Radionuclide assessment of regional left ventricular function in acute myocardial infarction.

作者信息

Buda A J, Dubbin J D, Meindok H

出版信息

Am Heart J. 1986 Jan;111(1):36-41. doi: 10.1016/0002-8703(86)90550-8.

Abstract

To determine changes in global and regional left ventricular function following acute myocardial function, 17 patients underwent radionuclide angiography at 3 and 10 days post infarction. Five patients had nontransmural myocardial infarction and 12 had transmural infarction (six anterior and six inferior). There were no previous infarctions in 16 (94%) patients.

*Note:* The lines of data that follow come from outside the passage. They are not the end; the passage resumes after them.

-- ==== Sys2Proof/Machine/Correction.lean ====
section
/-! DEFINITION. The camera rules, stare records and process records (R301–R317). -/

namespace Sys2Proof.Machine

open Sys2Proof

/-! ### The camera rule (R303–R309) -/

/-- A raise of source 14 whose record carries the rule's status word. -/
def State.ruleRaise (s : State) (cls n : Nat) : State := s.raise cls 14 n (powerEp n) 1 (s.word (SERVO.RULE.STAT.RUN.addr n))

/-- LGATEn was high throughout [t0, t1]: high at t0 and no falling edge after it up to t1. -/
def gateHighOver (l : List (Nat × Nat × Bool)) (n t0 t1 : Nat) : Bool :=
  gateLevelAt l n t0 && !l.any (fun e => e.1 == n && !e.2.2 && decide (t0 ≤ e.2.1 ∧ e.2.1 ≤ t1))

/-- The fields of a statistics record that the rule reads. -/
structure RuleRec where
  trigt : Nat
  width : Nat
  flags : Nat
  area : Nat
  sumi : Nat
  peak : Nat
deriving DecidableEq, Repr

def ruleRec (mt : Nat) (ws : List Word) : RuleRec :=
  let w (i : Nat) : Word := ws.getD i 0
  { trigt := fullTime mt (BitVec.ofNat 48 (bits (w 0) 63 16)), width := bits (w 1) 63 32, flags := bits (w 2) 15 0, area := bits (w 4) 31 0,
    sumi := bits (w 4) 63 32, peak := bits (w 8) 47 32 }

/-- The tests of R304 but the age: flags TRUNC, NOFRAME, CRCERR, SIZE, LOOK and SHORT clear, the gate high over the window, T and CTRIM steady. -/
def State.ruleFair (s : State) (n : Nat) (r : RuleRec) : Bool :=
  let t1 := r.trigt + r.width
  let within (t : Nat) : Bool := decide (r.trigt ≤ t ∧ t ≤ t1)
  decide (r.flags &&& 0x1B9 = 0) && gateHighOver s.gateLog n (r.trigt - s.f SERVO.RULE.CFG.OBSPRE n * 1000) t1 &&
  !(s.loop (72 + n)).targetAt.any within && !(s.loop (72 + n)).trimAt.any within

/-- The metric of METRIC. -/
def State.ruleMetric (s : State) (n : Nat) (r : RuleRec) : Nat :=
  match s.f SERVO.RULE.CFG.METRIC n with
  | 0 => r.area
  | 1 => r.sumi
  | 2 => (rdiv (16 * r.sumi : Nat) r.area).toNat
  | _ => r.peak

/-- The step of R305. -/
def State.ruleStep (s : State) (n x : Nat) : State :=
  let err : Int := (s.f SERVO.RULE.TGT.TARGET n : Int) - x
  if err.natAbs ≤ s.f SERVO.RULE.TGT.DEAD n then s
  else
    let step : Int := s.f SERVO.RULE.GAIN.STEP n
    let d := clamp (-step) step (rshr (err * s.fi SERVO.RULE.GAIN.V n) (s.f SERVO.RULE.GAIN.GSHIFT n))
    let ct := s.f SERVO.RULE.STAT.CTRIM n
    let want : Int := (ct : Int) + d
    let new := clamp (s.f SERVO.RULE.LIM.CTMIN n) (s.f SERVO.RULE.LIM.CTMAX n) want
    let s := if new = want then s else (s.setF SERVO.RULE.STAT.CLAMP n 1).incF SERVO.RULE.CNT.CLAMPS n
    if new.toNat = ct then s else s.setTrim n new.toNat

/-- The alarm of R306. -/
def State.ruleAlarm (s : State) (n x : Nat) : State :=
  let l := 72 + n
  if s.f SERVO.RULE.ALM.ALO n ≤ x ∧ x ≤ s.f SERVO.RULE.ALM.AHI n then s.setLoop l { s.loop l with alarm := 0 }
  else
    let k := (s.loop l).alarm + 1
    if k < s.f SERVO.RULE.CFG.ACNT n then s.setLoop l { s.loop l with alarm := k }
    else
      let s := (s.setLoop l { s.loop l with alarm := 0 }).setF SERVO.RULE.STAT.ALARM n 1
      match s.f SERVO.RULE.CFG.ACLASS n with
      | 0 => s
      | 1 => s.ruleRaise 3 n
      | 2 => s.ruleRaise 2 n
      | _ => s.ruleRaise 1 n

/-- The rule judges a record that arrived at MT. -/
def State.ruleJudge (s : State) (n : Nat) (r : RuleRec) : State :=
  if !s.ruleFair n r then s.incF SERVO.RULE.CNT.SKIPS n
  else if r.trigt + r.width + s.f SERVO.RULE.CFG.MAXAGE n * 1000 < s.mt then
    (s.setF SERVO.RULE.STAT.STALE n 1).incF SERVO.RULE.CNT.STALES n
  else
    let nopool := r.flags.testBit 6
    let x := if nopool then 0 else s.ruleMetric n r
    let s := (s.incF SERVO.RULE.CNT.USED n).setF SERVO.RULE.STAT.LASTX n (min 0xFFFFFFFF x)
    let s := if nopool then s else s.ruleStep n x
    s.ruleAlarm n x

/-- RULE_RECORD: a statistics record reaches the power loop endpoint on stream 3. -/
def ruleRecord (n : Nat) (toks : List Token) (s : State) : State :=
  let ep := powerEp n
  s.arrive ep toks fun s =>
    match toks.find? (fun t => t.kind != 0xA#4), errToken toks with
    | some t, _ => s.refuse ep t 7
    | none, some t => s.refuse ep t 5
    | none, none =>
      let t := toks.getLastD (mkTok 0 0 0 0 0)
      if t.stream ≠ 3#8 ∨ toks.length ≠ 16 then s.refuse ep t 4
      else if !s.on SERVO.RULE.CFG.EN n then s.refuse ep t 3
      else s.ruleJudge n (ruleRec s.mt (toks.map (·.payload)))

/-- What refuses a write of a rule word at `a` (R307, R309). -/
def ruleCheck (a : Nat) (old new : State) : Option Nat :=
  let n := (a - SERVO.RULE.CFG.EN.base) / 0x40
  if a = SERVO.RULE.CFG.EN.addr n then
    if old.on SERVO.RULE.CFG.EN n ∧ (old.word a ^^^ new.word a) &&& ~~~ 1#64 ≠ 0 then some 8 else none
  else if a = SERVO.RULE.GAIN.CTRIM0.addr n then
    if new.f SERVO.RULE.GAIN.CTRIM0 n < new.f SERVO.RULE.LIM.CTMIN n ∨ new.f SERVO.RULE.LIM.CTMAX n < new.f SERVO.RULE.GAIN.CTRIM0 n then some 8 else none
  else if a = SERVO.RULE.LIM.CTMAX.addr n then
    if new.f SERVO.RULE.LIM.CTMAX n < new.f SERVO.RULE.LIM.CTMIN n then some 8 else none
  else none

/-- A write of EN with 1 takes CTRIM0 and runs the output stage; clearing EN leaves CTRIM (R303). -/
def ruleEffect (a : Nat) (s : State) : State :=
  let n := (a - SERVO.RULE.CFG.EN.base) / 0x40
  if a ≠ SERVO.RULE.CFG.EN.addr n then s
  else if s.on SERVO.RULE.CFG.EN n then (s.setF SERVO.RULE.STAT.RUN n 1).setTrim n (s.f SERVO.RULE.GAIN.CTRIM0 n)
  else s.setF SERVO.RULE.STAT.RUN n 0

/-- RULE_BARRIER_RESET: with BNDRST, CTRIM returns to CTRIM0 at a barrier (R307). -/
def ruleBarrier (s : State) (n : Nat) : State :=
  if s.on SERVO.RULE.CFG.BNDRST n then s.setTrim n (s.f SERVO.RULE.GAIN.CTRIM0 n) else s

/-! ### Stare records (R310, R311) -/

/-- The measured position of a head at `tk`, interpolated between the accepted samples last at or before it and first after it, both within
20,000 ns. -/
def PgSt.stareQ (q : PgSt) (tk : Nat) : Option (Int × Int) :=
  match q.meas.find? (fun m => decide (m.stamp ≤ tk ∧ tk ≤ m.stamp + 20000)),
        q.meas.reverse.find? (fun m => decide (tk < m.stamp ∧ m.stamp ≤ tk + 20000)) with
  | some b, some e =>
    let lin (u v : Int) : Int := openDiv (u * (e.stamp - b.stamp : Nat) + (v - u) * (tk - b.stamp : Nat)) ((e.stamp - b.stamp : Nat) * fx24)
    some (lin b.x e.x, lin b.y e.y)
  | _, _ => none

/-- A position as a record word; one that is not valid is not stated (log entry 5). -/
def State.stareWord (s : State) (p : Option (Int × Int)) : Word × State :=
  match p with
  | some q => (wd (place (ux 32 q.2) 32 32 + ux 32 q.1), s)
  | none => s.free

/-- STARE_RECORD: the record of the oldest stare is written once its bracketing samples are in, or cannot come any more. -/
def stareRecord (s : State) : State :=
  match s.stares with
  | [] => s
  | x :: rest =>
    let qa := (s.pg x.ha).stareQ x.tk
    let qb := (s.pg x.hb).stareQ x.tk
    let s := if qa.isSome && qb.isSome then s else s.reach (x.tk + 20000)
    let s := s.setStares rest
    if !s.on SADDLE.LREC.EN then s
    else
      let wa := s.stareWord qa
      let wb := wa.2.stareWord qb
      let s := wb.2
      let k := s.f SADDLE.LRCNT.V
      let a := s.f SADDLE.LREC.BASE * 64 + 64 * (k % 2 ^ s.f SADDLE.LREC.LOG2N)
      let s := s.sts a [wd (place x.vid 32 32 + place x.layer 32 0), wd (place (x.tk - x.wid / 2) 48 16 + place x.ha 8 8 + place x.hb 8 0),
        wd (place x.expid 16 48 + place x.wid 32 16 + place qb.isNone.toNat 1 1 + place qa.isNone.toNat 1 0),
        wd (place (ux 32 x.p.y) 32 32 + ux 32 x.p.x), wa.1, wb.1, x.rega, x.regb]
      s.setF SADDLE.LRCNT.V 0 (k + 1)

/-- What refuses a write of SADDLE.LREC (R311). -/
def lrecCheck (old new : State) : Option Nat :=
  if old.on SADDLE.LREC.EN ∧ (new.f SADDLE.LREC.BASE ≠ old.f SADDLE.LREC.BASE ∨ new.f SADDLE.LREC.LOG2N ≠ old.f SADDLE.LREC.LOG2N) then some 8
  else if !inPlain (new.f SADDLE.LREC.BASE * 64) (64 * 2 ^ new.f SADDLE.LREC.LOG2N) then some 8
  else none

/-- Setting EN clears LRCNT. -/
def lrecEffect (old s : State) : State :=
  if !old.on SADDLE.LREC.EN ∧ s.on SADDLE.LREC.EN then s.setF SADDLE.LRCNT.V 0 0 else s

/-! ### Process records (R316) -/

/-- PROCESS_RECORD: the oldest unsent record of PGn goes to PREC.DEST. -/
def processRecord (n : Nat) (s : State) : State :=
  let q := s.pg n
  match q.recQ with
  | [] => s
  | ws :: rest => (s.setPg n { q with recQ := rest }).sendMsg (pgEp n) (s.f PG.PREC.DEST) 0xA (s.f PG.PREC.STREAM) ws

/-! ### The commands -/

/-- RULE_RECORD (R305). -/
def execRuleRecord (n : Fin 24) (toks : List Token) (s : State) : Host.Outcome State Fault Refusal := .next (ruleRecord n toks s)

/-- STARE_RECORD (R310). -/
def execStareRecord (s : State) : Host.Outcome State Fault Refusal := .next (stareRecord s)

/-- PROCESS_RECORD (R316). -/
def execProcessRecord (n : Fin 26) (s : State) : Host.Outcome State Fault Refusal := .next (processRecord n s)

end Sys2Proof.Machine
end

Regional ejection fractions were calculated by dividing the left ventricle into four quadrants using the geometric center of the left ventricle on the end-diastolic frame as a reference point. At 3 days post infarction, 8 of 17 (47%) patients had an abnormality of global left ventricular ejection fraction (LVEF), whereas 16 of 17 (94%) patients had abnormalities of one or more regional ejection fractions (p less than 0.01). Between 3 and 10 days, global LVEF did not change (51% to 49%, p = NS). However, there were significant changes in 23 of 68 (34%) regional LVEFs. These changes did not relate to type, ECG location, creatine kinase (CK) size of infarction, or initial global LVEF. These data suggest that regional LVEF is a sensitive technique for identifying segmental dysfunction associated with myocardial infarction. In addition, significant changes occur in regional LV function during acute myocardial infarction despite stable serial global LV performance.

摘要

为了确定急性心肌梗死后左心室整体和局部功能的变化,17例患者在梗死后3天和10天接受了放射性核素血管造影检查。5例患者为非透壁性心肌梗死,12例为透壁性梗死(6例前壁梗死和6例下壁梗死)。16例(94%)患者既往无梗死病史。通过以舒张末期图像上左心室的几何中心为参考点,将左心室分为四个象限来计算局部射血分数。梗死后3天,17例患者中有8例(47%)左心室整体射血分数(LVEF)异常,而17例患者中有16例(94%)一个或多个局部射血分数异常(p<0.01)。在3天至10天之间,整体LVEF没有变化(51%至49%,p=无显著性差异)。然而,68个局部LVEF中有23个(34%)发生了显著变化。这些变化与梗死类型、心电图定位、肌酸激酶(CK)梗死面积或初始整体LVEF无关。这些数据表明,局部LVEF是识别与心肌梗死相关的节段性功能障碍的敏感技术。此外,尽管连续的整体左心室功能稳定,但在急性心肌梗死期间局部左心室功能仍会发生显著变化。